The 1995 neo-noir crime film, Things to Do in Denver When You’re Dead, featuring an ensemble cast of Hollywood heavy-hitters, examines morality, honor, and justice among people who would scare most of us to death if we simply saw them on the street. The film’s unexpected story-delivery and darkly comedic scenes don’t hide its tragic moments, but , instead, lift it beyond the ordinary story of crime-from-the-criminal-perspective to that of a classic. Things to Do in Denver When You’re Dead  is a film you’ll want to watch multiple times so you can decide which of its quirky criminal characters you like best.
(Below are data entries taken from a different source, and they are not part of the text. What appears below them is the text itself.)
-- ==== Sys2Proof/Machine/Lanes.lean ====
section
/-!
DEFINITION. Lanes and predicates of the vector registers (R104, R105, Table 5.1).
-/
namespace Sys2Proof.Machine

/-! ### Types and lanes (Table 5.1) -/

/-- Element size in bits of a type. -/
def vBits (ty : Nat) : Nat :=
  match ty with
  | 0 | 4 => 64
  | 1 | 5 => 32
  | 2 | 3 | 6 => 16
  | _ => 8

/-- Lanes of a type. -/
def vLanes (ty : Nat) : Nat := 512 / vBits ty

/-- A floating-point type. -/
def vFloat (ty : Nat) : Bool := decide (ty < 4)

/-- The format of a floating-point type. -/
def vFmt (ty : Nat) : Fmt := if ty = 0 then f64 else if ty = 1 then f32 else if ty = 2 then bf16 else f16

/-- Lane `i` of a register, of `e` bits. -/
def laneOf (e : Nat) (v : V512) (i : Nat) : Nat := v.toNat / 2 ^ (e * i) % 2 ^ e

/-- A register from its lanes. -/
def fromLanes (e : Nat) (f : Nat → Nat) : V512 :=
  BitVec.ofNat 512 ((List.range (512 / e)).foldr (fun i acc => f i % 2 ^ e + acc * 2 ^ e) 0)

/-- Lane `i` is active under a governing predicate (R105). -/
def laneActive (s : State) (k pg i : Nat) : Bool := pg == 0 || bit (rp s k pg).toNat i

/-- A register whose active lanes take new values and whose others keep the old (R105). -/
def mergeLanes (s : State) (k pg e : Nat) (old : V512) (f : Nat → Nat) : V512 :=
  fromLanes e fun i => if laneActive s k pg i then f i else laneOf e old i

/-- A predicate from its bits. -/
def fromBits (n : Nat) (f : Nat → Bool) : W64 :=
  BitVec.ofNat 64 (((List.range n).map fun i => b2n (f i) * 2 ^ i).sum)

/-- Write the lanes of a vector register by lane. -/
def wLanes (s : State) (k : Nat) (f : VFields) (g : Nat → Nat) : State :=
  wv s k f.vd.toNat (mergeLanes s k f.pg.toNat (vBits f.ty.toNat) (rv s k f.vd.toNat) g)

end Sys2Proof.Machine
end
Andy Garcia as Jimmy the Saint, Things to Do in Denver When You’re Dead © Miramax

The film’s premise is a familiar one in crime stories: seriously bad-ass gangster wants to abandon the criminal life, go straight, and earn some good karma in the remaining time he has left, but somehow gets coerced, by someone much more dangerously bad-ass and way more powerful, into doing “one last job,” which, of course, goes terribly wrong. In Things to Do in Denver When You’re Dead, Jimmy the Saint (Andy Garcia) is a former hitman attempting to be a legitimate businessman with his Afterlife Advice services, where the terminally ill record reminiscences, advice, or other final messages for their loved ones. Unfortunately, Jimmy’s non-criminal life isn’t paying well enough to keep him solvent, and his former boss has paid off Jimmy’s debts and now wants him to do one last job.

Narrated by Joe (Jack Warden), to anyone who’ll listen, in a malt shop, the film’s quirky start gives you a hint of the film’s compelling and unique slang while letting you know that virtually everyone involved in the story, but especially Jimmy the Saint, is already a legend.
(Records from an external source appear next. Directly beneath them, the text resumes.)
-- ==== Sys2Proof/Machine/System.lean ====
section
/-!
DEFINITION. System registers, ECALL, EBREAK, ERET and the wedges (R72, R75 to R77, R96, R103, R187 to R189).
-/
namespace Sys2Proof.Machine

/-! ### System registers (Table 3.9) -/

/-- THREAD_ID. -/
def threadIdWord (s : State) (k : Nat) : Nat := k % 8 + tmodeField (core s (k / 8)).mode * 2 ^ 4

/-- PACER_CAL of a node (Table 2.3). -/
def pacerCalWord (s : State) (n : Nat) : Nat :=
  let x := node s n
  x.period.toNat + x.calSeq.toNat * 2 ^ 48 + b2n x.calValid * 2 ^ 63

/-- The context that a thread runs in uses virtual allocation (FEAT6.CURVIRT). -/
def curVirt (s : State) (k : Nat) : Bool :=
  match (ctxOf s k).bind fun c => Tbl.get? s.ctxs c with | some x => x.virt | none => false

/-- FEAT0 to FEAT7 (Table 3.10). -/
def featWord (s : State) (k : Nat) : Nat → Nat
  | 0 => 0x0000000308204002
  | 1 => 0x0000000083F20200
  | 2 => 0x000000000000FFFF
  | 3 => 0x00680878FF001014
  | 4 => 0x0000000000080407
  | 5 => 0x0000060802000080
  | 6 => if curVirt s k then 0x0000200000100730 else 0x0000200000100330
  | _ => 0

/-- The value of a system register; `none` where Table 3.9 lists no such number. CTX_ID of a core that runs no context reads 0 (DESIGN
CHOICE, log entry 40). -/
def readSr (s : State) (k n : Nat) : Option W64 :=
  let y := (thr s k).sys
  let w (v : Nat) : Option W64 := some (BitVec.ofNat 64 v)
  match n with
  | 0x000 => some y.tp
  | 0x001 => some y.vprog
  | 0x200 | 0x201 | 0x202 | 0x203 | 0x204 | 0x205 | 0x206 | 0x207 => w (featWord s k (n - 0x200))
  | 0x208 => w (k / 8)
  | 0x209 => w (match ctxOf s k with | some c => logicalOf s c (k / 8) | none => 0x7FF)
  | 0x20A => w (threadIdWord s k)
  | 0x20B => w (pacerOf s (k / 64))
  | 0x20C => w (pacerCalWord s (k / 64))
  | 0x20D => w ((ctxOf s k).getD 0)
  | 0x20E => w 0x00680878FF001014
  | 0x20F => w (thr s k).tx.depth
  | 0x210 => some y.instret
  | 0x400 => some (y.rpc.setWidth 64)
  | 0x401 => some (statusWord s k)
  | 0x402 => some y.cause
  | 0x403 => some y.faddr
  | 0x404 => some (y.vbase0 &&& 0xFFFFFFFFFFFFF000)
  | 0x405 => some y.precision
  | 0x406 => some ((core s (k / 8)).tpend.setWidth 64)
  | 0x800 => some (y.vbase1 &&& 0xFFFFFFFFFFFFF000)
  | 0x801 => some (y.vbase2 &&& 0xFFFFFFFFFFFFF000)
  | 0x802 => some y.backstopSp
  | 0xA00 => some (entryLevel y)
  | _ => none

/-- How SWR, SRS and SRC form what they write (R72). -/
inductive SrOp where
  | swr | srs | src
  deriving DecidableEq, Repr

/-- The new value of the ordinary fields of a register (R76). -/
def srNew (op : SrOp) (old v : W64) : W64 :=
  match op with
  | .swr => v
  | .srs => old ||| v
  | .src => old &&& ~~~ v

/-- The 1s that reach the write-1-to-clear fields (R76): SRS clears nothing. -/
def srClear (op : SrOp) (v : W64) : W64 := if op = .srs then 0 else v

/-- Write a system register that takes writes; reserved and read-only fields stay (Tables 3.9, 4.3, 4.5, 4.6, 7.9). -/
def writeSr (s : State) (k n : Nat) (op : SrOp) (old v : W64) : State :=
  let x := srNew op old v
  let c := srClear op v
  match n with
  | 0x000 => modSys s k fun y => { y with tp := x }
  | 0x001 => modSys s k fun y => { y with vprog := x }
  | 0x400 => modSys s k fun y => { y with rpc := x.setWidth 16 }
  | 0x401 => modSys s k fun y => { y with mask := x.extractLsb' 4 2 }
  | 0x402 => modSys s k fun y => { y with cause := x &&& 0x0000FFFFFFFFFFFF }
  | 0x403 => modSys s k fun y => { y with faddr := x }
  | 0x404 => modSys s k fun y => { y with vbase0 := x &&& 0xFFFFFFFFFFFFF000 }
  | 0x405 => modSys s k fun y =>
      { y with precision := (x &&& 0x00000002FFFFFFFF) ||| (y.precision &&& 0x0000000100000000 &&& ~~~ c) }
  | 0x406 => modCore s (k / 8) fun q => { q with tpend := q.tpend &&& ~~~ (c.setWidth 8) }
  | 0x800 => modSys s k fun y => { y with vbase1 := x &&& 0xFFFFFFFFFFFFF000 }
  | 0x801 => modSys s k fun y => { y with vbase2 := x &&& 0xFFFFFFFFFFFFF000 }
  | 0x802 => modSys s k fun y => { y with backstopSp := x }
  | _ => s

/-- The fault that an access to a system register number raises (R75, log entry 18). -/
def srFault (s : State) (k : Nat) (sr : BitVec 12) (write : Bool) : Option Nat :=
  if (readSr s k sr.toNat).isNone then some 1
  else if lvlOf s k < sr.toNat / 1024 then some 4
  else if write && bit sr.toNat 9 then some 1
  else none

/-- SRD (R72). -/
def bodySrd (rd rs1 : BitVec 5) (sr : BitVec 12) (s : State) (k : Nat) : Res :=
  if rs1 ≠ 0 then illegal s
  else match srFault s k sr false with
    | some c => .trap s (scalarExn c 0)
    | none => .done (wx s k rd ((readSr s k sr.toNat).getD 0))

/-- SWR, SRS and SRC (R72, R75, R76). -/
def bodySrWrite (op : SrOp) (rd rs1 : BitVec 5) (sr : BitVec 12) (s : State) (k : Nat) : Res :=
  if op = .swr ∧ rd ≠ 0 then illegal s
  else match srFault s k sr true with
    | some c => .trap s (scalarExn c 0)
    | none =>
      let old := (readSr s k sr.toNat).getD 0
      .done (wx (writeSr s k sr.toNat op old (rx s k rs1)) k rd old)

/-- SRD. -/
def execSrd (h : Hart) (rd rs1 : BitVec 5) (sr : BitVec 12) (s : State) : Out := issue h (.srd h rd rs1 sr) 0 [rd, rs1] (bodySrd rd rs1 sr) s
/-- SWR. -/
def execSwr (h : Hart) (rd rs1 : BitVec 5) (sr : BitVec 12) (s : State) : Out := issue h (.swr h rd rs1 sr) 0 [rd, rs1] (bodySrWrite .swr rd rs1 sr) s
/-- SRS. -/
def execSrs (h : Hart) (rd rs1 : BitVec 5) (sr : BitVec 12) (s : State) : Out := issue h (.srs h rd rs1 sr) 0 [rd, rs1] (bodySrWrite .srs rd rs1 sr) s
/-- SRC. -/
def execSrc (h : Hart) (rd rs1 : BitVec 5) (sr : BitVec 12) (s : State) : Out := issue h (.src h rd rs1 sr) 0 [rd, rs1] (bodySrWrite .src rd rs1 sr) s

/-! ### Traps and return -/

/-- ECALL (R96). -/
def bodyEcall (rd rs1 : BitVec 5) (s : State) (k : Nat) : Res :=
  if rd ≠ 0 ∨ rs1 ≠ 0 then illegal s
  else if inTx s k then txIllegal s
  else .trapNext s (scalarExn 9 0)

/-- EBREAK (R96, R219): with a debugger attached, and unless rule 1 of R96 applies, the thread halts at the EBREAK. -/
def bodyEbreak (rd rs1 : BitVec 5) (s : State) (k : Nat) : Res :=
  if rd ≠ 0 ∨ rs1 ≠ 0 then illegal s
  else if inTx s k then
    if (core s (k / 8)).debugger then .wait (modThr (abortTx s k 7 0 0 0xFFFF) k fun t => { t with dbg := true }) else txIllegal s
  else if (core s (k / 8)).debugger && !(thr s k).sys.bks && (thr s k).sys.mask == 0 then .wait (modThr s k fun t => { t with dbg := true })
  else .trapNext s (scalarExn 10 0)

/-- The level that the newest entry record holds, if there is one (R103). -/
def recordedLevel (y : SysRegs) : Option Nat :=
  if y.bks then (if y.bkRec then some y.bkLevel.toNat else none)
  else if y.depth = 0 then none else some (bits y.recs.toNat (2 * y.depth - 1) (2 * y.depth - 2))

/-- Return through a frame whose check has passed (R103). -/
def returnFrame (s : State) (k : Nat) (f : List W64) : State :=
  let y := (thr s k).sys
  let st := (f.getD 1 0).toNat
  let switch := y.bks || (decide (y.priv = 2) && decide (bits st 1 0 < 2))
  let x30 := rx s k 30
  let s := if switch then wx (wx s k 29 (f.getD 6 0)) k 30 (f.getD 7 0)
           else wx (wx (wx s k 28 (f.getD 6 0)) k 29 (f.getD 7 0)) k 30 (x30 + 64)
  modSys s k fun y =>
    { y with priv := BitVec.ofNat 2 (bits st 1 0), mask := BitVec.ofNat 2 (bits st 5 4), bks := false,
             rpc := (f.getD 4 0).setWidth 16, vprog := f.getD 5 0,
             depth := if y.bks then y.depth else y.depth - 1,
             recs := if y.bks then y.recs else y.recs &&& BitVec.ofNat 16 (4 ^ (y.depth - 1) - 1),
             bkLevel := if y.bks then 0 else y.bkLevel,
             bkRec := if y.bks then false else y.bkRec }

/-- Words of a frame from its bytes. -/
def frameOf (bs : List Byte) : List W64 := (List.range 8).map fun i => BitVec.ofNat 64 (leNat ((bs.drop (8 * i)).take 8))

/-- ERET (R103). -/
def bodyEret (rd rs1 : BitVec 5) (s : State) (k : Nat) : Res :=
  if rd ≠ 0 ∨ rs1 ≠ 0 then illegal s
  else if inTx s k then txIllegal s
  else
    let y := (thr s k).sys
    let x30 := rx s k 30
    match recordedLevel y with
    | none => .trap s (scalarExn 17 0)
    | some l =>
      if x30.toNat % 8 ≠ 0 then .trap s (scalarExn 3 x30)
      else
        let words := (List.range 8).map fun i => (i, x30 + BitVec.ofNat 64 (8 * i))
        runLanes s k 0 8 false false true words (fun _ => []) fun s1 j =>
          let f := frameOf ((lanesGot j 8 words).flatMap (·.2))
          let p := bits (f.getD 1 0).toNat 1 0
          if p = 3 ∨ l < p then .trap s1 (scalarExn 17 0)
          else .jump (returnFrame s1 k f) ((f.getD 0 0) &&& ~~~ 1)

/-- ECALL. -/
def execEcall (h : Hart) (rd rs1 : BitVec 5) (s : State) : Out := issue h (.ecall h rd rs1) 0 [] (bodyEcall rd rs1) s
/-- EBREAK. -/
def execEbreak (h : Hart) (rd rs1 : BitVec 5) (s : State) : Out := issue h (.ebreak h rd rs1) 0 [] (bodyEbreak rd rs1) s
/-- ERET. -/
def execEret (h : Hart) (rd rs1 : BitVec 5) (s : State) : Out := issue h (.eret h rd rs1) 0 [28, 29, 30] (bodyEret rd rs1) s

/-! ### Wedges (R187 to R189) -/

/-- Step 2 of Table 9.3, of every scope: an access or a counter operation of the thread is not performed yet. -/
def wedgeOpen (s : State) (k : Nat) : Bool := inFlight s k || !(thr s k).ctrOut.isEmpty

/-- A wedge of scope L, B, D or S (Table 9.3). -/
def bodyWedge (scope : Nat) (rd rs1 : BitVec 5) (s : State) (k : Nat) : Res :=
  if rd ≠ 0 ∨ rs1 ≠ 0 then illegal s
  else if inTx s k then txIllegal s
  else
    let s := gbufFlushAll s (k / 8)
    if wedgeOpen s k then .hold s
    else if scope < 2 then .done s
    else .wait (joinPass (modThr s k fun t => { t with wait := some (.wedge scope) }) k)

/-- WEDGE.L. -/
def execWedgeL (h : Hart) (rd rs1 : BitVec 5) (s : State) : Out := issue h (.wedgeL h rd rs1) 0 [] (bodyWedge 0 rd rs1) s
/-- WEDGE.B. -/
def execWedgeB (h : Hart) (rd rs1 : BitVec 5) (s : State) : Out := issue h (.wedgeB h rd rs1) 0 [] (bodyWedge 1 rd rs1) s
/-- WEDGE.D. -/
def execWedgeD (h : Hart) (rd rs1 : BitVec 5) (s : State) : Out := issue h (.wedgeD h rd rs1) 0 [] (bodyWedge 2 rd rs1) s
/-- WEDGE.S. -/
def execWedgeS (h : Hart) (rd rs1 : BitVec 5) (s : State) : Out := issue h (.wedgeS h rd rs1) 0 [] (bodyWedge 3 rd rs1) s

end Sys2Proof.Machine
end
In those days, you wanted a piece of quim, you knew where to go. You’d go with a big noise guy, you know, a cake-eater. Before you could say “beef bayonets,” you’ve got a bangtail on your arm, sweet as Dutch cheese.

Christopher Walken as The Man with the Plan, Things to Do in Denver When You’re Dead © Miramax

The “big noise guy” in this film is The Man with the Plan (Christopher Walken), and he has a son, Bernard (Michael Nicolosi), who’s tried to kidnap a little girl off the school playground.

Michael Nicolosi as Bernard, Things to Do in Denver When You’re Dead © Miramax

This is not a good thing, even in their criminal world. The Man with the Plan believes that if his son Bernard were reunited with his former girlfriend, Meg, things would be like the good ol’ days, when everyone was happy, and Bernard would be “cured.”

Christopher Walken as The Man with the Plan, Sarah Trigger as former-girlfriend Meg, and Michael Nicolosi as Bernard, Things to Do in Denver When You’re Dead © Miramax

Unfortunately, Meg has a new boyfriend, and something has to be done. The Man with the Plan wants “an action,” not a “piece of work,” i.e., Jimmy is to scare the current boyfriend away from Meg and no one is to be physically hurt, let alone killed.

Christopher Walken, Things to Do in Denver When You’re Dead © Miramax

Because The Man with the Plan, confined to a wheelchair after an assassination attempt, repeatedly emphasizes that this is only an “action” and not a “piece of work,” the viewers immediately know that something is bound to go terribly wrong and that it’s going to effect all the characters in the film, not just Bernard or his former girlfriend Meg.

Gabrielle Anwar as Dagney, and Andy Garcia as Jimmy, Things to Do in Denver When You’re Dead © Miramax

Despite having met Dagney (Gabrielle Anwar), with whom he’s falling in love, and despite trying to help a friend Lucinda (Fairuza Balk) get out of the street-walking life and go straight so she doesn’t die from drugs or disease, Jimmy goes back to work for The Man with the Plan.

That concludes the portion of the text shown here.